Someone is actually in the frame here. Just behind the rock. Taking pictures of artworks on Naoshima requires skills and experience. 😉
To give you an idea, this is what it looked like from the other side.
I even attempted vlogging, not my forte, nor something I’m very interested in doing regularly, but who knows, I may try it more often in the future.
Cai Guo-Qiang‘s Cultural Melting Bath: Project for Naoshima.
There too, I had to juggle people taking silly pictures for hours (probably from the same touring group)
George Rickey‘s Three Squares Vertical Diagonal is one of my favorite artworks on the island. But to fully appreciate it you need the right conditions. Namely, good weather and a gentle breeze (and no idiotic tourist that damaged it, it malfunctioned for years because of one of those).
Luckily, the weather was nice, there was a gentle breeze, and no idiotic tourist seemed to have approached it in a while.
It’s part of the Benesse House Museum‘s outdoor artworks.

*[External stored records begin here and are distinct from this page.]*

-- ==== Sys2Proof/Machine/Turnstile.lean ====
section
/-! DEFINITION. The register port: the Turnstile (R335 to R338), the checks of Table 12-3, alias parts, keys, posted and
deferred writes, the page headers, and the accesses to the four spaces of the port. -/

namespace Sys2Proof.Machine

/-! ### Held writes, headers, write parts -/

/-- A held write of a page makes HELD rise (PG_EVEN). -/
def Block.evenHeld (b : Block) (was : Bool) (pg : Nat) : Block := if !was && b.isHeld pg then b.even pg 0x100 else b

/-- A held copy is discarded, or replaced: each register has one, ERW_VIF_SHARE one per owner (R333). -/
def Block.unhold (b : Block) (pg off sub : Nat) : Block :=
  let keep (h : Held) : Bool := !(h.pg == pg && h.off == off && (h.sub == sub || !(pg == pgERW && off == 0x06C)))
  { b with fab := { b.fab with held := b.fab.held.filter keep } }

/-- A write is held until the page's boundary (R333). -/
def Block.holdWrite (b : Block) (pg off sub : Nat) (v : Word) : Block :=
  let was := b.isHeld pg
  let b := b.unhold pg off sub
  let h : Held := { pg, off, sub, val := v }
  ({ b with fab := { b.fab with held := b.fab.held ++ [h] } }).evenHeld was pg

/-- A write of a header register (R325, R330, R331). -/
def Block.writeHdr (b : Block) (id : BitVec 5) (pg : Nat) (cl : PgClass) (al : Alias) (off : Nat) (v : Word) : Block :=
  let h := b.hdr pg
  match off with
  | 0x008 => b.setHdr pg { h with enable := bit v 0, apply := bit v 1 && cl.boundary != 0, level := bit v 2 }
  | 0x010 =>
    if fld v 31 24 = h.seq then
      let err := bit v 10
      b.setHdr pg { h with flags := h.flags &&& ~~~(fld v 7 0), clrStale := false, err := h.err && !err,
                           errBits := if err then 0 else h.errBits }
    else (b.setHdr pg { h with clrStale := true }).even pg 0x200
  | 0x014 =>
    if v = 0xA53C ||| (BitVec.ofNat 32 pg <<< 16) then (b.setHdr pg { h with unlocked := true }).even pg 0x800
    else (b.setHdr pg { h with unlocked := false }).pgErr pg .keybad id (errOff al off) true
  | 0x024 => b.setHdr pg { h with even := fld v 23 0 }
  | _ => b

/-- What a write through a part makes of a register (R327): the present value, its RW bits, its WO bits, the data. -/
def aliasVal (al : Alias) (cur rw wo d : Word) : Word :=
  match al with
  | .base => d &&& (rw ||| wo)
  | .set => cur ||| (d &&& rw)
  | .clear => cur &&& ~~~(d &&& rw)
  | .toggle => cur ^^^ (d &&& rw)

/-- The fields that only expert level changes, for an identity (R389). -/
def Block.expertOf (b : Block) (id : BitVec 5) (pg : Nat) (cl : PgClass) (df : RegDef) : Word :=
  if cl.levels && !(b.hdr pg).level && id != 3 then df.expert else 0

/-- A write whose checks have passed is posted, held, or takes effect (R333, R334), with the value that the register stores. The
FILT_CLR of a deferred write of RE_WAKE acts at once; a deferred APPLY is held for its region (R339). -/
def Block.commitWrite (b : Block) (id : BitVec 5) (pg : Nat) (cl : PgClass) (al : Alias) (off : Nat) (df : RegDef) (v : Word) : Block :=
  let sub := b.subOf pg off
  let v := storedVal cl off v
  let apply := (b.hdr pg).apply && cl.boundary != 0
  if df.pst then
    let p : Posted := { id, off, al, val := v, defer := apply && !df.atOnce, old := false }
    { b with fab := { b.fab with posted := b.fab.posted.insert pg p } }
  else if apply && !df.atOnce then
    if cl = .re ∧ off = 0x04C then
      ((if bit v 8 then b.filtClr (pg - 0x28) else b).holdWrite pg off sub (v &&& 0x3F))
    else if cl = .trn ∧ off = 0x044 ∧ fld v 1 0 = 1 then (b.rgnCmd 1 true).evenHeld (b.isHeld pg) pg
    else b.holdWrite pg off sub v
  else
    let b' := (b.unhold pg off sub).applyReg id pg cl al off sub v apply
    if apply then b'.evenHeld (b.isHeld pg) pg else b'

/-- A write that changes no expert-only field, with the rules of single registers: PWR_SN_TEST outside a grant (R365),
CPC_SRC.REF to a crystal that is not checked (R367), a bad selection (R172, R254). -/
def Block.ruledWrite (b : Block) (id : BitVec 5) (pg : Nat) (cl : PgClass) (al : Alias) (off : Nat) (df : RegDef) (cur v : Word) :
    Block :=
  let viol (b : Block) : Block := b.pgErr pg .lockviol id (errOff al off) true
  if cl = .pwr ∧ off = 0x070 ∧ b.rm.grant.isNone then viol b
  else
    let (b, bad) := b.selBad pg off
    if bad then b
    else if cl = .cpc ∧ off = 0x040 ∧ !(b.clk.xchk (bit v 0)).checked then
      (viol b).commitWrite id pg cl al off df (blend 1 v cur)
    else b.commitWrite id pg cl al off df v

/-- Rows 6 to 8 of Table 12-3 and R389. `locked`: the page was locked when the part arrived. -/
def Block.writeFields (b : Block) (id : BitVec 5) (pg : Nat) (cl : PgClass) (al : Alias) (off : Nat) (d : Word) (locked : Bool) :
    Block :=
  let df := defOf cl off
  let err (b : Block) (e : PgErr) : Block := b.pgErr pg e id (errOff al off) true
  let b := if al ≠ .base ∧ d &&& ~~~df.rw ≠ 0 then err b .aliased else b
  if 0x40 ≤ off ∧ !(b.hdr pg).enable then err b .lockviol
  else if df.key ∧ locked then err b .lockviol
  else if df.wonce ∧ al = .base ∧ b.fab.instSet then err b .lockviol
  else if df.rw = 0 ∧ (al ≠ .base ∨ df.wo = 0) then b
  else
    let cur := match b.waiting pg off with
      | some x => x
      | none => b.readReg id pg cl off &&& df.rw
    let v := aliasVal al cur df.rw df.wo d
    if off < 0x40 then b.writeHdr id pg cl al off v
    else
      let ex := b.expertOf id pg cl df
      let b := if (v ^^^ cur) &&& ex &&& df.rw ≠ 0 then err b .lockviol else b
      if ex ≠ 0 ∧ (df.rw ||| df.wo) &&& ~~~ex = 0 then b
      else b.ruledWrite id pg cl al off df cur (blend ex v cur)

/-! ### Parts that the Turnstile has passed -/

/-- The units that a register access wakes (R354). -/
def pageUnits (pg off : Nat) : List (GateUnit × Nat) :=
  match pgClass pg with
  | some .stn => [(.station, pg - 0x10)]
  | some .re => [(.engine, pg - 0x28), (.ctxBank, pg - 0x28)] ++ if off = 0x054 then [(.pendBank, pg - 0x28)] else []
  | some .erw => (List.range 4).map fun w => (.writer, w)
  | some .xu => [(.xlate, 0)]
  | _ => []

/-- A register access wakes its units. -/
def Block.wakeUnits (b : Block) (pg off : Nat) : Block := (pageUnits pg off).foldl (fun b u => b.ungate u.1 u.2) b

/-- The owner's access to a mailbox register restarts the idle time (R378). -/
def Block.mbxTouch (b : Block) (id : BitVec 5) (pg off : Nat) : Block :=
  if pg = pgRM ∧ ((0x054 ≤ off ∧ off ≤ 0x05C) ∨ (0x100 ≤ off ∧ off < 0x200)) ∧ b.rm.ownedBy id then
    { b with rm := { b.rm with idleAt := b.clk.ns } }
  else b

/-- A write part behind the Turnstile (Table 12-3 from row 4 on); answers whether it meets an error response. -/
def Block.writeOpen (b : Block) (id : BitVec 5) (pg : Nat) (al : Alias) (off : Nat) (d : Word) : Block × Bool :=
  match pgClass pg with
  | none => (b.tsLog 2 id true pg (off / 4), true)
  | some cl =>
    if cl = .csg ∧ !b.csgBuilt (pg - 0x40) then (b, false)
    else
      let locked := !(b.hdr pg).unlocked
      let b := if off = 0x014 ∧ al = .base then b else b.setHdr pg { b.hdr pg with unlocked := false }
      if (b.fab.posted.find? pg).isSome then (b.pgErr pg .overrun id (errOff al off) true, true)
      else (((b.wakeUnits pg off).writeFields id pg cl al off d locked).mbxTouch id pg off, false)

/-- A read part behind the Turnstile: block, error, data. -/
def Block.readOpen (b : Block) (id : BitVec 5) (pg : Nat) (off : Nat) : Block × Bool × Word :=
  match pgClass pg with
  | none => (b.tsLog 2 id false pg (off / 4), true, 0)
  | some cl =>
    if cl = .csg ∧ !b.csgBuilt (pg - 0x40) then (b, false, if off = 0 then b.readHdr pg cl 0 else 0)
    else
      let (b, bad) := (b.wakeUnits pg off).selBad pg off
      let v := if bad then 0 else b.readReg id pg cl off
      let b := b.mbxTouch id pg off
      (if pg = pgCAR ∧ off = 0x04C then b.slotNext else b, false, v)

/-- The flags that one cycle sets advance the SEQ of a page by 1 only (R329), in the log records of those flags as well: the block
before and after the cycle. -/
def Block.oneSeq (b b' : Block) : Block :=
  let one (pg : Nat) (h : PageHdr) : PageHdr := if h.seq = (b.hdr pg).seq then h else { h with seq := (b.hdr pg).seq + 1 }
  let b' := { b' with fab := { b'.fab with hdr := b'.fab.hdr.remap {} one } }
  let n := b.rm.logq.length
  let mend (r : LogRec) : LogRec :=
    if r.cls = 7 then { r with data := (r.data &&& ~~~(0xFF000000 : BitVec 128)) ||| at' (b'.hdr r.src.toNat).seq 24 } else r
  { b' with rm := { b'.rm with logq := b'.rm.logq.take n ++ (b'.rm.logq.drop n).map mend } }

/-- One 32-bit write part to a register page (Table 12-3 from row 3 on); answers whether it meets an error response. -/
def Block.writePart (b : Block) (port : Bool) (id : BitVec 5) (pg : Nat) (al : Alias) (off : Nat) (d : Word) : Block × Bool :=
  let r := if b.admits port id pg (off / 4) true then b.writeOpen id pg al off d else (b.deny id pg al off true, true)
  (b.oneSeq r.1, r.2)

/-- One 32-bit read part of a register page: block, error, data. -/
def Block.readPart (b : Block) (port : Bool) (id : BitVec 5) (pg : Nat) (al : Alias) (off : Nat) : Block × Bool × Word :=
  let r := if b.admits port id pg (off / 4) false then b.readOpen id pg off else (b.deny id pg al off false, true, 0)
  (b.oneSeq r.1, r.2)

/-! ### When the port serves an access -/

/-- What the register port does with an access: serve it, serve the pages of PD1 to PD4 only (Table 15-1), answer with an
error, answer with an error from PD0 (R363), or leave it waiting for MCLK. -/
inductive PortMode where
  | serve | few | error | asleep | wait
  deriving DecidableEq, Repr

/-- The mode of the port. -/
def Block.portMode (b : Block) : PortMode :=
  if b.clk.hung = some .mclk then .wait
  else if b.accAsleep then .asleep
  else match b.pwr.stage with
    | .held | .sio | .fio | .backup | .scan => .error
    | .check | .lock | .arrays | .dpOff => .few
    | _ => .serve

/-- The pages served before the data plane runs (Table 15-1). -/
def earlyPage (pg : Nat) : Bool := [pgGLB, pgTRN, pgCPC, pgPWR, pgTU, pgRAS].contains pg

/-- A register write of a command code: the field is what the command says. -/
def withOp (w : RegAcc) (m v : Word) : RegAcc := { w with data := blend m w.data v }

/-! ### Accesses of a size at an address (R326, R216) -/

/-- The word of a part in the lanes of its address (Table 17-2). -/
def laneWord (addr : Nat) (d : BitVec 64) : Word := if addr % 8 < 4 then fld d 31 0 else fld d 63 32

/-- A word in the lanes of its address. -/
def inLane (addr : Nat) (w : Word) : BitVec 64 := if addr % 8 < 4 then w.setWidth 64 else at' w 32

/-- The bytes an access addresses, as a mask of the lanes. -/
def laneMask (addr size : Nat) : BitVec 64 := (((1 : BitVec 128) <<< (8 * 2 ^ size)) - 1).setWidth 64 <<< (8 * (addr % 8))

/-- The addresses of the 32-bit parts of an access. -/
def partsOf (addr size : Nat) : List Nat := if size = 3 then [addr, addr + 4] else [addr / 4 * 4]

/-- The page, alias part and offset of an address in register space (R320). -/
def pageOf (addr : Nat) : Nat := addr / 0x4000 % 128
def partOf (addr : Nat) : Alias := aliasOf (addr / 0x1000 % 4)
def offOf (addr : Nat) : Nat := addr % 0x1000 / 4 * 4

/-- An access is misaligned. -/
def misaligned (addr size : Nat) : Bool := addr % 2 ^ size != 0

/-! ### Thread interface pages (R214 to R217) -/

/-- The window of a page offset; none for the seat window. -/
def winOf (off : Nat) : Option Win :=
  match off / 0x400 % 4 with
  | 0 => some .host | 1 => some .guest | 2 => some .user | _ => none

/-- A window offset that the window register tables define. -/
def winDefined (o : Nat) : Bool := decide (o ≤ 0x034)

/-- What a write at a window offset does; none: a read-only register. -/
def winWrite (o : Nat) (d : Word) : Option TifAct :=
  match o with
  | 0x004 => some (.eoi d) | 0x008 => some (.deact d) | 0x010 => some (.gate d) | 0x014 => some (.ctl d)
  | 0x01C => some (.statusClr d) | 0x020 => some (.utag d) | 0x024 => some (.ipi d) | 0x028 => some (.tdlLo d)
  | 0x02C => some (.tdlHi d) | 0x030 => some (.timer d)
  | _ => none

If you want to know more about the Museum itself, please, click below:
Niki de Saint Phalle‘s Le Banc
More of Nike de Saint Phalle’s works are in the same part of the island.
I realized that I rarely go to Naoshima during this time of the year (mid-Spring) and it’s nice to see the Park with some flowers on the ground (it’s just clover – I think – but still).
I know a lot of you have been waiting for it since the beginning of this article, so here it is:
Yayoi Kusama‘s Yellow Pumpkin in all of its splendor!
Oh, an important piece of advice when you’re there. If people are already near the Pumpkin, it’s common practice and basic courtesy to wait in line for your turn to approach it.
When I arrived there was no line (which is rare, but once again, the island was far from being crowded like it used to be pre-pandemic), there was a couple taking selfies in front of it. So, I waited. A family arrived after me and waited too, looking at me wondering what I was doing, waiting with my camera in my hands and not doing anything. As soon as the couple was done, the family started to get near the sculpture. I had to gently, but firmly, tell them to wait for their turn. I can’t blame them, they didn’t know. I do blame their lack of common sense, though. Oh well…
After that, it was time to return to Miyanoura (by bus this time) and go visit my friend Andrew. You should visit his shop when you’re on Naoshima: Art Island Center.
I also took a few more pictures of some more of Miyanoura’s landmarks.
The Naoshima Plan “Ju.” Hiroshi Sambuichi’s newest building on the island. It was part of the Setouchi Triennale 2022. Now it’s supposed to be apartments. I’m not sure if anyone actually lives there now or not. The front doors already look like they’re not in great shape. Hmmm…
Miyanoura Gallery Six
(I think it’s only open on the weekends at the moment)
It was soon time to return to Takamatsu, where I could see an old friend, Meon (it’s the ferry).
Damn, I haven’t hopped on it in far too long. It has to be my next trip, right?